──────── Information shown

-- ==== Sys2Proof/Machine/Operands.lean ====
section
/-!
DEFINITION. The fields of a command word (30_encoding.md R61, R62, R65), the reserved bits of each format (R63) and the opcode numbers (R64).
-/
namespace Sys2Proof.Machine

/-- OPC, bits 31..24 (R61). -/
def opcField (w : Word) : Byte := w.extractLsb' 24 8

/-- imm8 = w[7:0] (R65). -/
def imm8Field (w : Word) : Byte := w.extractLsb' 0 8

/-- imm16 = w[15:0] (R65). -/
def imm16Field (w : Word) : Half := w.extractLsb' 0 16

/-- addr7 = w[6:0] (R65). -/
def addr7Field (w : Word) : Addr7 := w.extractLsb' 0 7

/-- code4 = w[3:0] (R65). -/
def code4Field (w : Word) : Code4 := w.extractLsb' 0 4

/-- Whether the reserved OPND bits of the format are all 0 (R62, R63). -/
def reservedClear : Format → Word → Bool
  | .n, w => w.extractLsb' 0 24 == 0#24
  | .b, w => w.extractLsb' 8 16 == 0#16
  | .h, w => w.extractLsb' 16 8 == 0#8
  | .a, w => w.extractLsb' 7 17 == 0#17
  | .e, w => w.extractLsb' 4 20 == 0#20

/-- A command word from its opcode and its operand, zero-extended over OPND (R61, R65). -/
def commandWord (opc : Byte) {n : Nat} (operand : BitVec n) : Word := opc ++ operand.setWidth 24

/-! The opcode numbers of R64. -/

def Opc.nop : Byte := 0x00
def Opc.cfgAddr : Byte := 0x01
def Opc.cfgBoBase : Byte := 0x02
def Opc.cfgBoCap : Byte := 0x03
def Opc.clrErr : Byte := 0x04
def Opc.crcInit : Byte := 0x10
def Opc.crcLoad : Byte := 0x11
def Opc.crcByte : Byte := 0x12
def Opc.crcCheck : Byte := 0x13
def Opc.rtStart : Byte := 0x20
def Opc.rtReport : Byte := 0x21
def Opc.rtRetry : Byte := 0x22
def Opc.rtAbort : Byte := 0x23
def Opc.rtClear : Byte := 0x24

end Sys2Proof.Machine
end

────────────────

Activity: Could you transcribe the entries exactly, from the first line through the line containing "w[3:0] (R65). -/", and give nothing more?

Finished task:
-- ==== Sys2Proof/Machine/Operands.lean ====
section
/-!
DEFINITION. The fields of a command word (30_encoding.md R61, R62, R65), the reserved bits of each format (R63) and the opcode numbers (R64).
-/
namespace Sys2Proof.Machine

/-- OPC, bits 31..24 (R61). -/
def opcField (w : Word) : Byte := w.extractLsb' 24 8

/-- imm8 = w[7:0] (R65). -/
def imm8Field (w : Word) : Byte := w.extractLsb' 0 8

/-- imm16 = w[15:0] (R65). -/
def imm16Field (w : Word) : Half := w.extractLsb' 0 16

/-- addr7 = w[6:0] (R65). -/
def addr7Field (w : Word) : Addr7 := w.extractLsb' 0 7

/-- code4 = w[3:0] (R65). -/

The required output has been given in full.